We find that experiments are more likely to be feasible and to live past the pilot phase if their sustainability is considered early on. We encourage our collaborators to imagine and define what a successful experiment might look like, what evidence they might need to confirm that it achieved its objectives, and how it might scale beyond the pilot phase to other classrooms, units, departments and/or schools, either directly or through providing a compelling example for adoption.

This process involves considering success indicators and setting related targets, as well as being honest about any assumptions that are being made about key stakeholders, timelines, or any other elements of the pilot. A few years ago, we supported a pilot of a coaching app that relied on consistent participation and engagement with the technology; when both were low, it became clear that the experience would not scale. We deliberately start with a small experiment or a proof of concept, and it is essential that we understand its potential for scale.

We also find that sustainability planning is directly linked to leadership support from the participating academic unit. Does the appropriate Program Director, Dean, or Associate Provost endorse the idea and see its realistic implementation past a successful pilot? What evidence of success might they need in order to allocate resources toward its continuation?
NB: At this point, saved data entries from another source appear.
/-! ### setTxs -/

@[simp] theorem setTxs_txbuf (st : TxState) : (setTxs st s).txbuf = s.txbuf := rfl
@[simp] theorem setTxs_rxbuf (st : TxState) : (setTxs st s).rxbuf = s.rxbuf := rfl
@[simp] theorem setTxs_tx (st : TxState) : (setTxs st s).tx = { s.tx with txs := st } := rfl
@[simp] theorem setTxs_rx (st : TxState) : (setTxs st s).rx = s.rx := rfl
@[simp] theorem setTxs_rxa (st : TxState) : (setTxs st s).rxa = s.rxa := rfl
@[simp] theorem setTxs_xf (st : TxState) : (setTxs st s).xf = s.xf := rfl
@[simp] theorem setTxs_line (st : TxState) : (setTxs st s).line = s.line := rfl
@[simp] theorem setTxs_res (st : TxState) : (setTxs st s).res = s.res := rfl
@[simp] theorem setTxs_seq (st : TxState) : (setTxs st s).seq = s.seq := rfl
@[simp] theorem setTxs_busy (st : TxState) : (setTxs st s).busy = s.busy := rfl
@[simp] theorem setTxs_ops (st : TxState) : (setTxs st s).ops = s.ops := rfl
@[simp] theorem setTxs_params (st : TxState) : (setTxs st s).params = s.params := rfl
@[simp] theorem setTxs_world (st : TxState) : (setTxs st s).world = s.world := rfl
@[simp] theorem setTxs_draws (st : TxState) : (setTxs st s).draws = s.draws := rfl

/-! ### setRxs -/

@[simp] theorem setRxs_txbuf (st : RxState) : (setRxs st s).txbuf = s.txbuf := rfl
@[simp] theorem setRxs_rxbuf (st : RxState) : (setRxs st s).rxbuf = s.rxbuf := rfl
@[simp] theorem setRxs_tx (st : RxState) : (setRxs st s).tx = s.tx := rfl
@[simp] theorem setRxs_rx (st : RxState) : (setRxs st s).rx = { s.rx with rxs := st } := rfl
@[simp] theorem setRxs_rxa (st : RxState) : (setRxs st s).rxa = s.rxa := rfl
@[simp] theorem setRxs_xf (st : RxState) : (setRxs st s).xf = s.xf := rfl
@[simp] theorem setRxs_line (st : RxState) : (setRxs st s).line = s.line := rfl
@[simp] theorem setRxs_res (st : RxState) : (setRxs st s).res = s.res := rfl
@[simp] theorem setRxs_seq (st : RxState) : (setRxs st s).seq = s.seq := rfl
@[simp] theorem setRxs_busy (st : RxState) : (setRxs st s).busy = s.busy := rfl
@[simp] theorem setRxs_ops (st : RxState) : (setRxs st s).ops = s.ops := rfl
@[simp] theorem setRxs_params (st : RxState) : (setRxs st s).params = s.params := rfl
@[simp] theorem setRxs_world (st : RxState) : (setRxs st s).world = s.world := rfl
@[simp] theorem setRxs_draws (st : RxState) : (setRxs st s).draws = s.draws := rfl

/-! ### setResult -/

@[simp] theorem setResult_txbuf (r : FlagSet) : (setResult r s).txbuf = s.txbuf := rfl
@[simp] theorem setResult_rxbuf (r : FlagSet) : (setResult r s).rxbuf = s.rxbuf := rfl
@[simp] theorem setResult_tx (r : FlagSet) : (setResult r s).tx = s.tx := rfl
@[simp] theorem setResult_rx (r : FlagSet) : (setResult r s).rx = s.rx := rfl
@[simp] theorem setResult_rxa (r : FlagSet) : (setResult r s).rxa = s.rxa := rfl
@[simp] theorem setResult_xf (r : FlagSet) : (setResult r s).xf = s.xf := rfl
@[simp] theorem setResult_line (r : FlagSet) : (setResult r s).line = s.line := rfl
@[simp] theorem setResult_res (r : FlagSet) :
    (setResult r s).res =
      { s.res with result := r } := rfl
@[simp] theorem setResult_seq (r : FlagSet) : (setResult r s).seq = s.seq := rfl
@[simp] theorem setResult_busy (r : FlagSet) : (setResult r s).busy = s.busy := rfl
@[simp] theorem setResult_ops (r : FlagSet) : (setResult r s).ops = s.ops := rfl
@[simp] theorem setResult_params (r : FlagSet) : (setResult r s).params = s.params := rfl
@[simp] theorem setResult_world (r : FlagSet) : (setResult r s).world = s.world := rfl
@[simp] theorem setResult_draws (r : FlagSet) : (setResult r s).draws = s.draws := rfl

/-! ### raiseX -/

@[simp] theorem raiseX_txbuf (f : Flag) : (raiseX f s).txbuf = s.txbuf := rfl
@[simp] theorem raiseX_rxbuf (f : Flag) : (raiseX f s).rxbuf = s.rxbuf := rfl
@[simp] theorem raiseX_tx (f : Flag) : (raiseX f s).tx = s.tx := rfl
@[simp] theorem raiseX_rx (f : Flag) : (raiseX f s).rx = s.rx := rfl
@[simp] theorem raiseX_rxa (f : Flag) : (raiseX f s).rxa = s.rxa := rfl
@[simp] theorem raiseX_xf (f : Flag) :
    (raiseX f s).xf =
      { s.xf with xresult := withFlag f s.xf.xresult } := rfl
@[simp] theorem raiseX_line (f : Flag) : (raiseX f s).line = s.line := rfl
@[simp] theorem raiseX_res (f : Flag) : (raiseX f s).res = s.res := rfl
@[simp] theorem raiseX_seq (f : Flag) : (raiseX f s).seq = s.seq := rfl
@[simp] theorem raiseX_busy (f : Flag) : (raiseX f s).busy = s.busy := rfl
@[simp] theorem raiseX_ops (f : Flag) : (raiseX f s).ops = s.ops := rfl
@[simp] theorem raiseX_params (f : Flag) : (raiseX f s).params = s.params := rfl
@[simp] theorem raiseX_world (f : Flag) : (raiseX f s).world = s.world := rfl
@[simp] theorem raiseX_draws (f : Flag) : (raiseX f s).draws = s.draws := rfl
Implementation, Evaluation, Debrief

The process described above is highly collaborative. The Shipley Center provides consultations before considering any funding and other implementation support. The proposals are co-developed in several iterations until they clearly convey the scope, significance, strategic value, support, and sustainability of the experiment — i.e., they meet our selection criteria. This approach allows us to address all the known elements while embarking on a journey of potential chaos that may or may not lead us to the specific goals envisioned initially, despite our best efforts.

We typically have hands-on involvement in the experiments we support throughout their implementation and we value collaboration, human-centered design, and adaptability. We check in with our collaborators regularly, discuss progress toward project objectives, and assess potential opportunities to pivot from our original plans. At the end of a pilot — or at prior major milestones — we debrief the experience to reiterate goals and to understand the extent to which they were achieved, to discuss success, challenges, and lessons learned, and to consider the next steps. Whether the experiments we support continue past the pilot stage or not, we see immense value in the journey and the exploration of how our institution’s value proposition can improve. If we manage to foster thoughtfully innovative investigation, implementation, and risk-taking in the pursuit of perpetually growing value for our students, each pilot is worthwhile.